-- ==== Sys2Proof/Laws/KeptSeal.lean ====
section
/-! SUPPORT. What every definition of Machine/Seal.lean keeps of a state: one lemma each (Laws/Kept.lean). -/

namespace Sys2Proof.Machine

open Sys2Proof

set_option linter.all false

theorem State.writeLedger_kept {P : State → Prop} (kk : Kept P) (km : KeptM P) (kc : KeptC P) (kd : KeptD P [0x3050]) {s : State} {c : Ctx} {step : Nat} (h_s : P s) :
    P (State.writeLedger s c step) := by
  unfold State.writeLedger
  repeat' first
    | with_reducible assumption
    | with_reducible intro _
    | (extract_lets +onlyGivenNames zz
       first
         | (with_reducible refine Kept.cut (P := P) (x := zz) ?_ ?_
            on_goal 2 => clear_value zz
            on_goal 1 => subst zz)
         | (with_reducible refine Kept.cut1 (P := P) (x := zz) ?_ ?_
            on_goal 2 => clear_value zz
            on_goal 1 => subst zz)
         | (have zn : Nat := zz
            clear zn
            subst zz)
         | clear_value zz
         | subst zz)
    | with_reducible apply State.add64At_kept
    | with_reducible apply State.hbmWrite_kept
    | with_reducible apply State.modCtx_kept
    | with_reducible apply State.putsAt_kept
    | exact kd.mem (by decide)
    | exact kd.mem (pick_mem (by decide) (by decide))
    | exact kd.mono (by decide)
    | split
    | fail_if_no_progress with_reducible apply kk.rest

theorem State.sendSeal_kept {P : State → Prop} (kk : Kept P) (kc : KeptC P) (kd : KeptD P [0x7040, 0x9030, 0x9031, 0xF030]) {s : State} {n step : Nat} {x : Exchange} {e : Nat × Nat} (h_s : P s) :
    P (State.sendSeal s n step x e) := by
  unfold State.sendSeal
  repeat' first
    | with_reducible assumption
    | with_reducible intro _
    | with_reducible apply State.handItem_kept
    | with_reducible apply State.modExchange_kept
    | exact kd.mem (by decide)
    | exact kd.mem (pick_mem (by decide) (by decide))
    | exact kd.mono (by decide)
    | split
    | fail_if_no_progress with_reducible apply kk.rest

theorem State.sendSeals_kept {P : State → Prop} (kk : Kept P) (km : KeptM P) (kc : KeptC P) (kd : KeptD P [0x3050, 0x7040, 0x9030, 0x9031, 0xF030]) {s : State} {c : Ctx} (h_s : P s) :
    P (State.sendSeals s c) := by
  unfold State.sendSeals
  repeat' first
    | with_reducible assumption
    | with_reducible intro _
    | with_reducible apply State.sendSeal_kept
    | with_reducible apply State.writeLedger_kept
    | exact kd.mem (by decide)
    | exact kd.mem (pick_mem (by decide) (by decide))
    | exact kd.mono (by decide)
    | with_reducible refine Kept.foldl (fun _ _ _ => ?_) ?_
    | with_reducible refine Kept.foldl1 (fun _ _ _ => ?_) ?_
    | split
    | fail_if_no_progress with_reducible apply kk.rest

theorem State.ownSealed_kept {P : State → Prop} (kk : Kept P) (kc : KeptC P) (kd : KeptD P [0x6010]) {s : State} {c : Ctx} {step : Nat} (h_s : P s) :
    P (State.ownSealed s c step) := by
  unfold State.ownSealed
  repeat' first
    | with_reducible assumption
    | with_reducible intro _
    | with_reducible apply State.exState_kept
    | with_reducible apply State.modExchange_kept
    | exact kd.mem (by decide)
    | exact kd.mem (pick_mem (by decide) (by decide))
    | exact kd.mono (by decide)
    | split
    | fail_if_no_progress with_reducible apply kk.rest

theorem State.cleanSteps_kept {P : State → Prop} (kk : Kept P) (kc : KeptC P) (kd : KeptD P [0x3031]) {s : State} {c : Ctx} (h_s : P s) :
    P (State.cleanSteps s c) := by
  unfold State.cleanSteps
  repeat' first
    | with_reducible assumption
    | with_reducible intro _
    | with_reducible apply State.putWatch_kept
    | exact kd.mem (by decide)
    | exact kd.mem (pick_mem (by decide) (by decide))
    | exact kd.mono (by decide)
    | with_reducible refine Kept.foldl (fun _ _ _ => ?_) ?_
    | with_reducible refine Kept.foldl1 (fun _ _ _ => ?_) ?_
    | split
    | fail_if_no_progress with_reducible apply kk.rest

theorem State.commitAlone_kept {P : State → Prop} (kk : Kept P) (kc : KeptC P) (kh : KeptH P) {s : State} {c : Ctx} {step : Nat} (h_s : P s) :
    P (State.commitAlone s c step) := by
  unfold State.commitAlone
  repeat' first
    | with_reducible assumption
    | with_reducible intro _
    | (extract_lets +onlyGivenNames zz
       first
         | (with_reducible refine Kept.cut (P := P) (x := zz) ?_ ?_
            on_goal 2 => clear_value zz
            on_goal 1 => subst zz)
         | (with_reducible refine Kept.cut1 (P := P) (x := zz) ?_ ?_
            on_goal 2 => clear_value zz
            on_goal 1 => subst zz)
         | (have zn : Nat := zz
            clear zn
            subst zz)
         | clear_value zz
         | subst zz)
    | with_reducible apply State.modCtx_kept
    | with_reducible apply State.modHalf_kept
    | split
    | fail_if_no_progress with_reducible apply kk.rest

theorem State.handOn_kept {P : State → Prop} (kk : Kept P) (kc : KeptC P) (kh : KeptH P) (kd : KeptD P [0x6010, 0x7010]) {s : State} {c : Ctx} {step : Nat} (h_s : P s) :
    P (State.handOn s c step) := by
  unfold State.handOn
  repeat' first
    | with_reducible assumption
    | with_reducible intro _
    | (extract_lets +onlyGivenNames zz
       first
         | (with_reducible refine Kept.cut (P := P) (x := zz) ?_ ?_
            on_goal 2 => clear_value zz
            on_goal 1 => subst zz)
         | (with_reducible refine Kept.cut1 (P := P) (x := zz) ?_ ?_
            on_goal 2 => clear_value zz
            on_goal 1 => subst zz)
         | (have zn : Nat := zz
            clear zn
            subst zz)
         | clear_value zz
         | subst zz)
    | with_reducible apply State.commitAlone_kept
    | with_reducible apply State.noteCommit_kept
    | with_reducible apply State.noteLoss_kept
    | with_reducible apply State.put64At_kept
    | exact kd.mem (by decide)
    | exact kd.mem (pick_mem (by decide) (by decide))
    | exact kd.mono (by decide)
    | split
    | fail_if_no_progress with_reducible apply kk.rest

theorem State.afterSeal_kept {P : State → Prop} (kk : Kept P) (km : KeptM P) (kc : KeptC P) (kv : KeptV P) (kd : KeptD P [0x3010, 0x3020, 0x3021, 0x3031, 0x3040, 0x3041, 0x4102, 0x4103]) (kn : KeptN P) {s : State} {n : Nat} (h_s : P s) :
    P (State.afterSeal s n) := by
  unfold State.afterSeal
  repeat' first
    | with_reducible assumption
    | with_reducible intro _
    | (extract_lets +onlyGivenNames zz
       first
         | (with_reducible refine Kept.cut (P := P) (x := zz) ?_ ?_
            on_goal 2 => clear_value zz
            on_goal 1 => subst zz)
         | (with_reducible refine Kept.cut1 (P := P) (x := zz) ?_ ?_
            on_goal 2 => clear_value zz
            on_goal 1 => subst zz)
         | (have zn : Nat := zz
            clear zn
            subst zz)
         | clear_value zz
         | subst zz)
    | with_reducible apply State.enterDone_kept
    | with_reducible apply State.enterHold_kept
    | with_reducible apply State.put_kept
    | with_reducible apply State.setCtx_kept
    | with_reducible apply State.tryStep_kept
    | exact kd.mem (by decide)
    | exact kd.mem (pick_mem (by decide) (by decide))
    | exact kd.mono (by decide)
    | exact kn.mem _
    | split
    | fail_if_no_progress with_reducible apply kk.rest

theorem State.seal_kept {P : State → Prop} (kk : Kept P) (km : KeptM P) (kc : KeptC P) (kt : KeptT P) (kh : KeptH P) (kv : KeptV P) (kb : KeptB P) (kd : KeptD P [0x1012, 0x1013, 0x1015, 0x1016, 0x3010, 0x3020, 0x3021, 0x3031, 0x3032, 0x3040, 0x3041, 0x3050, 0x4021, 0x4102, 0x4103, 0x6010, 0x6020, 0x6021, 0x7010, 0x7040, 0x9030, 0x9031, 0xF021, 0xF030]) (kn : KeptN P) {s : State} {c : Ctx} (h_s : P s) :
    P (State.seal s c) := by
  unfold State.seal
  repeat' first
    | with_reducible assumption
    | with_reducible intro _
    | (extract_lets +onlyGivenNames zz
       first
         | (with_reducible refine Kept.cut (P := P) (x := zz) ?_ ?_
            on_goal 2 => clear_value zz
            on_goal 1 => subst zz)
         | (with_reducible refine Kept.cut1 (P := P) (x := zz) ?_ ?_
            on_goal 2 => clear_value zz
            on_goal 1 => subst zz)
         | (have zn : Nat := zz
            clear zn
            subst zz)
         | clear_value zz
         | subst zz)
    | with_reducible apply State.afterSeal_kept
    | with_reducible apply State.bumpAt_kept
    | with_reducible apply State.cleanSteps_kept
    | with_reducible apply State.ctxEvent_kept
    | with_reducible apply State.endRelocation_kept
    | with_reducible apply State.handOn_kept
    | with_reducible apply State.modCtx_kept
    | with_reducible apply State.modHalf_kept
    | with_reducible apply State.ownSealed_kept
    | with_reducible apply State.put64_kept
    | with_reducible apply State.putAt_kept
    | with_reducible apply State.throttle_kept
    | with_reducible apply State.tryCommit_kept
    | with_reducible apply State.writeLedger_kept
    | with_reducible apply State.writeResults_kept
    | exact kd.mem (by decide)
    | exact kd.mem (pick_mem (by decide) (by decide))
    | exact kd.mono (by decide)
    | exact kn.mem _
    | with_reducible refine Kept.foldl (fun _ _ _ => ?_) ?_
    | with_reducible refine Kept.foldl1 (fun _ _ _ => ?_) ?_
    | split
    | fail_if_no_progress with_reducible apply kk.rest

theorem execSealSend_kept {P : State → Prop} (kk : Kept P) (km : KeptM P) (kc : KeptC P) (kt : KeptT P) (kh : KeptH P) (kv : KeptV P) (kb : KeptB P) (kd : KeptD P [0x1012, 0x1013, 0x1015, 0x1016, 0x3010, 0x3020, 0x3021, 0x3031, 0x3032, 0x3040, 0x3041, 0x3050, 0x4021, 0x4102, 0x4103, 0x6010, 0x6020, 0x6021, 0x7010, 0x7040, 0x9030, 0x9031, 0xF021, 0xF030]) (kn : KeptN P) {n : Nat} {s : State} (h_s : P s) :
    KeptR P (execSealSend n s) := by
  unfold execSealSend
  repeat' first
    | with_reducible assumption
    | with_reducible intro _
    | (extract_lets +onlyGivenNames zz
       first
         | (with_reducible refine Kept.cut (P := P) (x := zz) ?_ ?_
            on_goal 2 => clear_value zz
            on_goal 1 => subst zz)
         | (with_reducible refine Kept.cut1 (P := P) (x := zz) ?_ ?_
            on_goal 2 => clear_value zz
            on_goal 1 => subst zz)
         | (have zn : Nat := zz
            clear zn
            subst zz)
         | clear_value zz
         | subst zz)
    | with_reducible refine KeptR.onPower ?_ (fun _ => ?_)
    | with_reducible refine KeptR.next ?_
    | with_reducible exact KeptR.fault _
    | with_reducible apply State.seal_kept
    | with_reducible apply State.sendSeals_kept
    | with_reducible apply State.snoopLines_kept
    | exact kd.mem (by decide)
    | exact kd.mem (pick_mem (by decide) (by decide))
    | exact kd.mono (by decide)
    | exact kn.mem _
    | split
    | fail_if_no_progress with_reducible apply kk.rest

end Sys2Proof.Machine
end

_Exercise goal_:
Using the entries above, give again exactly the lines from the line holding "KeptR P (execSealSend n s) := by" through the line holding "refine KeptR.next ?_". Include both end lines and nothing else.

_Exercise answer_:
    KeptR P (execSealSend n s) := by
  unfold execSealSend
  repeat' first
    | with_reducible assumption
    | with_reducible intro _
    | (extract_lets +onlyGivenNames zz
       first
         | (with_reducible refine Kept.cut (P := P) (x := zz) ?_ ?_
            on_goal 2 => clear_value zz
            on_goal 1 => subst zz)
         | (with_reducible refine Kept.cut1 (P := P) (x := zz) ?_ ?_
            on_goal 2 => clear_value zz
            on_goal 1 => subst zz)
         | (have zn : Nat := zz
            clear zn
            subst zz)
         | clear_value zz
         | subst zz)
    | with_reducible refine KeptR.onPower ?_ (fun _ => ?_)
    | with_reducible refine KeptR.next ?_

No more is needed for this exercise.